На очередной сходке в начале осени 1893 года один из «стариков» (ему было двадцать с чем-то лет) рассказал друзьям о посетителе, навестившем его накануне. Посетитель принес письма от волжских социал-демократов. Из писем следовало, что податель их еще до поступления в Казанский университет был знаком с марксистской литературой, а в университете принимал участие в революционных сходках и даже отчасти возглавлял их, за что был арестован, и на вопрос пристава: «Что вы бунтуете, молодой человек? Ведь перед вами стена?» — ответил: «Стена, да гнилая, ткни — и развалится!»
Высланный после ареста в деревню Кокушкино, под Казань, юный бунтарь продолжал изучать «Капитал», прилежно занимался языками и много времени уделял изучению крестьянского быта, экономических и политических отношений в деревне. На основании наблюдений и серьезного изучения земской статистики им был написан очерк, признанный казанскими и самарскими социал-демократами образцом марксистского подхода к действительности.
После ссылки человек, о котором писалось в письмах, возвратился в Казань, вступил в социал-демократический кружок, созданный «Икс» (так автор письма конспирировал фамилию известного «старикам» социал-демократа Николая Евграфовича Федосеева), а через год переехал в Самару, где показал себя совсем зрелым марксистом.
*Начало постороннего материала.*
-- ==== Sys2Proof/Certificates/Slice0/Obligations.lean ====
section
/-!
DEFINITION. The obligations: what this hardware does, command by command and as a machine. Every clause is over all states and
operands that meet its conditions; a clause about a descriptor command speaks of `e`, the state that has taken the request in.
-/

open Sys2Proof Sys2Proof.Machine

/-- The front of the queue (Log 1). For every command and every state: a step takes the command at the front of the queue and answers what exec answers on
the queue's rest. -/
def Obligations.AStepRunsTheFrontCommand : Prop :=
  ∀ (c : Instr) (rest : List Instr) (s : State), s.pending = c :: rest → step s = exec c { s with pending := rest }

/-- An empty queue (Log 1, the model's choice; R9): a step is then one tick of node reference time, 10 ns, if the node has power, and
nothing at all if it has none. -/
def Obligations.AnEmptyQueueTicks : Prop :=
  (∀ s : State, s.pending = [] → s.pw.st = .off → step s = .next s) ∧
  (∀ s : State, s.pending = [] → s.pw.st ≠ .off → ∃ t, step s = .next t ∧ t.pending = [] ∧ t.nrt = s.nrt + 1)

/-- The queue drains in order. After n steps from any state, whatever the commands, the machine is in a next state, never at a fault or
a refusal, and the n commands at the front have been taken, the others still waiting in their order. -/
def Obligations.TheQueueDrainsInOrder : Prop :=
  ∀ (n : Nat) (s : State), ∃ t : State, Host.Core.run Sys2Proof.core n s = .next t ∧ t.pending = s.pending.drop n

/-- Node reference time (R9, Log 1). No step turns it back but one that gives the node power after it had none, which is the start of
the oscillator; only an empty queue's tick moves it on, by one. -/
def Obligations.NodeReferenceTimeRunsFreely : Prop :=
  (∀ (s t : State) (c : Instr) (rest : List Instr), s.pending = c :: rest → step s = .next t →
    t.nrt = s.nrt ∨ (t.nrt = 0 ∧ s.pw.st = .off ∧ t.pw.st ≠ .off)) ∧
  (∀ (s t : State), s.pending = [] → step s = .next t → t.nrt = s.nrt + (if s.pw.st = .off then 0 else 1))

/-- Memory keeps its canonical form: whatever command is at the front, or with none, the bytes of Bench and Rack that a step leaves are
listed once each, at rising addresses, and none of them is zero. -/
def Obligations.MemoryStaysCanonical : Prop := ∀ s t : State, s.mem.wf = true → step s = .next t → t.mem.wf = true

/-- The machine after reset (Log 16, the model's choice of when a run begins): no command waits, memory lists nothing and is canonical, the node has no
power, node reference time is 0, the lease is UNLEASED, no connection is open, no ring, region or sequence exists, no command is admitted. -/
def Obligations.ResetStartsEmpty : Prop :=
  State.reset.pending = [] ∧ State.reset.mem = [] ∧ State.reset.mem.wf = true ∧ State.reset.pw.st = .off ∧ State.reset.nrt = 0 ∧
  State.reset.lease.st = .unleased ∧ State.reset.net.conns = [] ∧ State.reset.net.regions = [] ∧ State.reset.kv.seqs = [] ∧
  State.reset.cmds.list = [] ∧ (∀ n, (State.reset.ring n).st = .disabled)

/-- R44. A completion record is 32 bytes long; its bytes hold TAG, STATUS, OPCODE, CONTEXT with PHASE at bit 15 and zero between, COUNT0,
COUNT1, COV_GOT and COV_EXPECT, CLIP stopping at 0xFFFF_FFFF, and TIME (Table 2-20). -/
def Obligations.CompletionRecordIsLaidOut : Prop :=
  ∀ (c : Completion) (phase : Bool) (time : Nat), c.status < 256 → c.opcode < 256 → c.context < 4096 → c.c0 < 2 ^ 32 → c.c1 < 2 ^ 32 →
    c.covE < 65536 → c.covG < 65536 → time < 2 ^ 64 →
    (recordBytes c phase time).length = 32 ∧ fieldAt (recordBytes c phase time) 0 4 = c.tag.toNat ∧
    fieldAt (recordBytes c phase time) 4 1 = c.status ∧ fieldAt (recordBytes c phase time) 5 1 = c.opcode ∧
    bitsOf (fieldAt (recordBytes c phase time) 6 2) 0 12 = c.context ∧ bitsOf (fieldAt (recordBytes c phase time) 6 2) 12 3 = 0 ∧
    bitsOf (fieldAt (recordBytes c phase time) 6 2) 15 1 = b2n phase ∧ fieldAt (recordBytes c phase time) 8 4 = c.c0 ∧
    fieldAt (recordBytes c phase time) 12 4 = c.c1 ∧ bitsOf (fieldAt (recordBytes c phase time) 16 4) 16 16 = c.covE ∧
    bitsOf (fieldAt (recordBytes c phase time) 16 4) 0 16 = c.covG ∧
    fieldAt (recordBytes c phase time) 20 4 = min c.clip 0xFFFFFFFF ∧ fieldAt (recordBytes c phase time) 24 8 = time

/-- R263. SCRB.HOT of a tile holds at most 16 frame numbers: a push to a FIFO that holds fewer puts the frame last, a push to a full one
is discarded and sets SCRB.HOTSTAT.OVF; a read of HOT by the host returns the oldest entry and removes it. -/
def Obligations.HotFifoHoldsSixteen : Prop :=
  (∀ (s : State) (t f : Nat), (AL.getD t [] s.integ.hot).length < 16 →
    AL.getD t [] (s.pushHot t f).integ.hot = AL.getD t [] s.integ.hot ++ [f] ∧ (AL.getD t [] (s.pushHot t f).integ.hot).length ≤ 16 ∧
    (s.pushHot t f).fld (pgScrb t) 0x118 31 1 = s.fld (pgScrb t) 0x118 31 1) ∧
  (∀ (s : State) (t f : Nat), (AL.getD t [] s.integ.hot).length = 16 →
    AL.getD t [] (s.pushHot t f).integ.hot = AL.getD t [] s.integ.hot ∧ (s.pushHot t f).fld (pgScrb t) 0x118 31 1 = 1) ∧
  (∀ (s : State) (t u f : Nat), u ≠ t → AL.getD u [] (s.pushHot t f).integ.hot = AL.getD u [] s.integ.hot) ∧
  (∀ (s : State) (l : Link) (tile tag f : Nat) (r : List Nat), tile < 24 → s.mayRead (.host l) (pgScrb tile) 0x114 = true →
    AL.getD tile [] s.integ.hot = f :: r →
    ∃ t, exec (.hotRead (.host l) tile tag) s = .next t ∧ AL.getD tile [] t.integ.hot = r ∧
      t = (s.setInteg { s.integ with hot := AL.put tile r s.integ.hot }).hostCpl l tag true (leBytes 4 (packBits [(31, 1, 1), (0, 28, f)]).toNat))

/-- R369. When V of a sublink exceeds 2^31, V becomes 0 and V is subtracted from every tag of the sublink's queues, a tag below V becoming
0; the tags of other sublinks stay. With V up to 2^31 nothing changes. It happens in one step before a selection: the scheduler selects as
from the state in which it has been done. -/
def Obligations.VirtualTimeIsRebased : Prop :=
  (∀ (s : State) (p b : Nat), 2 ^ 31 < (s.egSub p b).v →
    (s.rebase p b).egSub p b = { s.egSub p b with v := 0 } ∧
    (∀ q x, AL.get (p, b, q) s.egress.queues = some x → AL.get (p, b, q) (s.rebase p b).egress.queues = some { x with
      fLast := if x.fLast < (s.egSub p b).v then 0 else x.fLast - (s.egSub p b).v
      pkts := x.pkts.map (fun k => { k with
        start := if k.start < (s.egSub p b).v then 0 else k.start - (s.egSub p b).v
        finish := if k.finish < (s.egSub p b).v then 0 else k.finish - (s.egSub p b).v }) }) ∧
    (∀ o c q, (o, c) ≠ (p, b) → AL.get (o, c, q) (s.rebase p b).egress.queues = AL.get (o, c, q) s.egress.queues ∧
      (s.rebase p b).egSub o c = s.egSub o c) ∧
    s.rebase p b = { s with egress := (s.rebase p b).egress }) ∧
  (∀ (s : State) (p b : Nat), (s.egSub p b).v ≤ 2 ^ 31 → s.rebase p b = s) ∧
  (∀ (s : State) (p b : Nat), s.running = true → p < 8 → b < 2 → s.fld (pgPort p) 0x104 (4 + b) 1 = 1 → s.unitAdmits (pgPort p) = true →
    ∃ t, exec (.egressSelect p b) s = .next t ∧ exec (.egressSelect p b) (s.rebase p b) = .next t)

/-- R51. Of the two 4-bit elements in a byte, the one with the lower index stands in bits 3 to 0: what is stored for element e is read
back from its half of byte e / 2, and the other half and every other byte stay as they were. -/
def Obligations.LowerElementTakesLowBits : Prop :=
  ∀ (m : Mem) (e c : Nat), m.wf = true → c < 16 →
    ((putElem true e c m).read (e / 2)).toNat % 16 = (if e % 2 = 0 then c else (m.read (e / 2)).toNat % 16) ∧
    ((putElem true e c m).read (e / 2)).toNat / 16 = (if e % 2 = 0 then (m.read (e / 2)).toNat / 16 else c) ∧
    getElem true e (putElem true e c m) = c ∧ (∀ f, f ≠ e → getElem true f (putElem true e c m) = getElem true f m) ∧
    (∀ a, a ≠ e / 2 → (putElem true e c m).read a = m.read a)

/-- R418. Step 4 of the admission checks, and the check of a packet, accept the current epoch, or the previous one while its grace window
runs, and in UNLEASED only 0. A command with any other epoch, an epoch newer than the current one among them, has no effect and completes
with ST_REROUTE and COUNT0 = GREROUTE.SLOT when GREROUTE.VALID is 1, and else with ST_STALE_EPOCH and COUNT0 = the current epoch. -/
def Obligations.EpochsAreAccepted : Prop :=
  (∀ (s : State) (e : Word), s.lease.st = .unleased → (s.epochOk false e = true ↔ e = 0)) ∧
  (∀ (s : State) (e : Word), s.lease.st ≠ .unleased →
    (s.epochOk false e = true ↔ e = s.lease.cur ∨ (s.lease.prev = some e ∧ s.nrt < s.lease.graceTill))) ∧
  (∀ (s : State) (c : Conn) (e : Word) (k : Nat), s.lease.st = .leased → c.composition ≠ 0xFFFF →
    s.lease.comp = some (c.composition, k) →
    (s.connEpochOk c e = true ↔ e = s.lease.cur ∨ (s.lease.prev = some e ∧ s.nrt < s.lease.graceTill))) ∧
  (∀ (s : State) (q : Req) (op : Op) (n len : Nat) (d : DomainRec) (c : Ctx) (m : Option Manifest) (ue : Bool), q.src = .ring n →
    (∀ o, op ≠ .bad o) → q.hdr.flags &&& op.flagMask = q.hdr.flags → s.nodeFenced = false →
    AL.get q.hdr.domain s.sec.domains = some d → d.st = .active → AL.get q.hdr.context s.cmds.ctxs = some c → c.domain = q.hdr.domain →
    s.ringDomain n = q.hdr.domain → s.epochOk false q.hdr.epoch = false →
    s.submit q op len m ue = some (s.turnAway q op
      (if s.fld pgNode 0x21C 31 1 = 1 then stReroute else stStaleEpoch)
      (if s.fld pgNode 0x21C 31 1 = 1 then s.fld pgNode 0x21C 0 16 else s.lease.cur.toNat) false)) ∧
  (∀ (s : State) (q : Req) (n : Nat) (d : DomainRec) (c : Ctx), s.running = true → q.src = .ring n → q.hdr.flags = 0 →
    s.nodeFenced = false → AL.get q.hdr.domain s.sec.domains = some d → d.st = .active → AL.get q.hdr.context s.cmds.ctxs = some c →
    c.domain = q.hdr.domain → s.ringDomain n = q.hdr.domain → s.epochOk false q.hdr.epoch = false →
    exec (.nop q) s = .next ((s.countIn q.src).ringComplete n ⟨q.hdr.tag,
      if s.fld pgNode 0x21C 31 1 = 1 then stReroute else stStaleEpoch, 0x32, q.hdr.context,
      if s.fld pgNode 0x21C 31 1 = 1 then s.fld pgNode 0x21C 0 16 else s.lease.cur.toNat, 0, 0, 0, 0⟩ false))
Четыре года он вел пропаганду среди молодежи; теперь же, имея свидетельство на право быть помощником присяжного поверенного, полученное год назад, выезжает в Питер, и в его лице «старики» приобретут чрезвычайно ценного человека, за которого авторы писем совершенно ручаются.
Студент сознался, что волжанин понравился ему с первого взгляда, но в откровенность с ним из соображений конспирации он не пустился, заявив, что должен прежде кое с кем посоветоваться.
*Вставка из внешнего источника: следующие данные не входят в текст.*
-- ==== Sys2Proof/Laws/FrameStore.lean ====
section
/-!
SUPPORT. What operations leave as it was, one lemma for each operation: the groups of State named in it are unchanged
(Codes, Pool, Frames, Integ, Lines, Sched, Transport, Outbound, Merge, Append, Seq, Starter, Fork, AttnCmd, AttnRun, PageRead, Compact, Audit).
-/

namespace Sys2Proof.Machine


variable (s : State)
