-- ==== Sys2Proof/Laws/FrameNode.lean ====
section
/-!
SUPPORT. What operations leave as it was, one lemma for each operation: the groups of State named in it are unchanged
(Remote, Ckpt, Paths, Abort, Handshake, Security, Bulk, Egress, Request, Fence, Fetch, Lease, Firmware, Mailbox).
-/

namespace Sys2Proof.Machine


variable (s : State)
— Назвался он Николаем Петровичем, конечно, из конспирации, фамилии не сказал.
Как раз к тому времени член кружка Герман Красин приготовил реферат «Вопрос о рынках». Все были убеждены, что Герман написал оригинальное произведение исключительной глубины и значения и следует гордиться тем обстоятельством, что автор его — один из самых старых «стариков». Реферат произведет сенсацию среди социал-демократов столицы — в том были уверены все друзья Германа. Подумали и решили просить новичка выступить в дебатах.
3
Слушать Германа собрались на частной квартире. Волжанин, совсем молодой человек, среднего роста, подвижной, пришел первым, в точно назначенное время.
Светло-рыжеватая, очевидно, только недавно отпущенная, бородка и реденькие усы оттеняли полные губы, а карие глаза озорно поблескивали, когда он осведомился у хозяина, занятого приготовлением чая: что это, мол, в порядке вещей такая «точность» сборов?
Хозяин, уязвленный вопросом, хотел было тут же отчитать гостя, но раздумал. «Погоди, мы тебе покажем наши порядки!» — мысленно пригрозил он новичку, но слова волжанина лишь укрепили в хозяине квартиры (фамилия его была Радченко) чувство симпатии к нему.
Кое-как все собрались, ждали лишь референта. На новичка никто не обращал внимания.
Наконец явился Герман. Он поздоровался со всеми, вежливо поклонился волжанину, отвел хозяина квартиры в угол и что-то шепнул ему.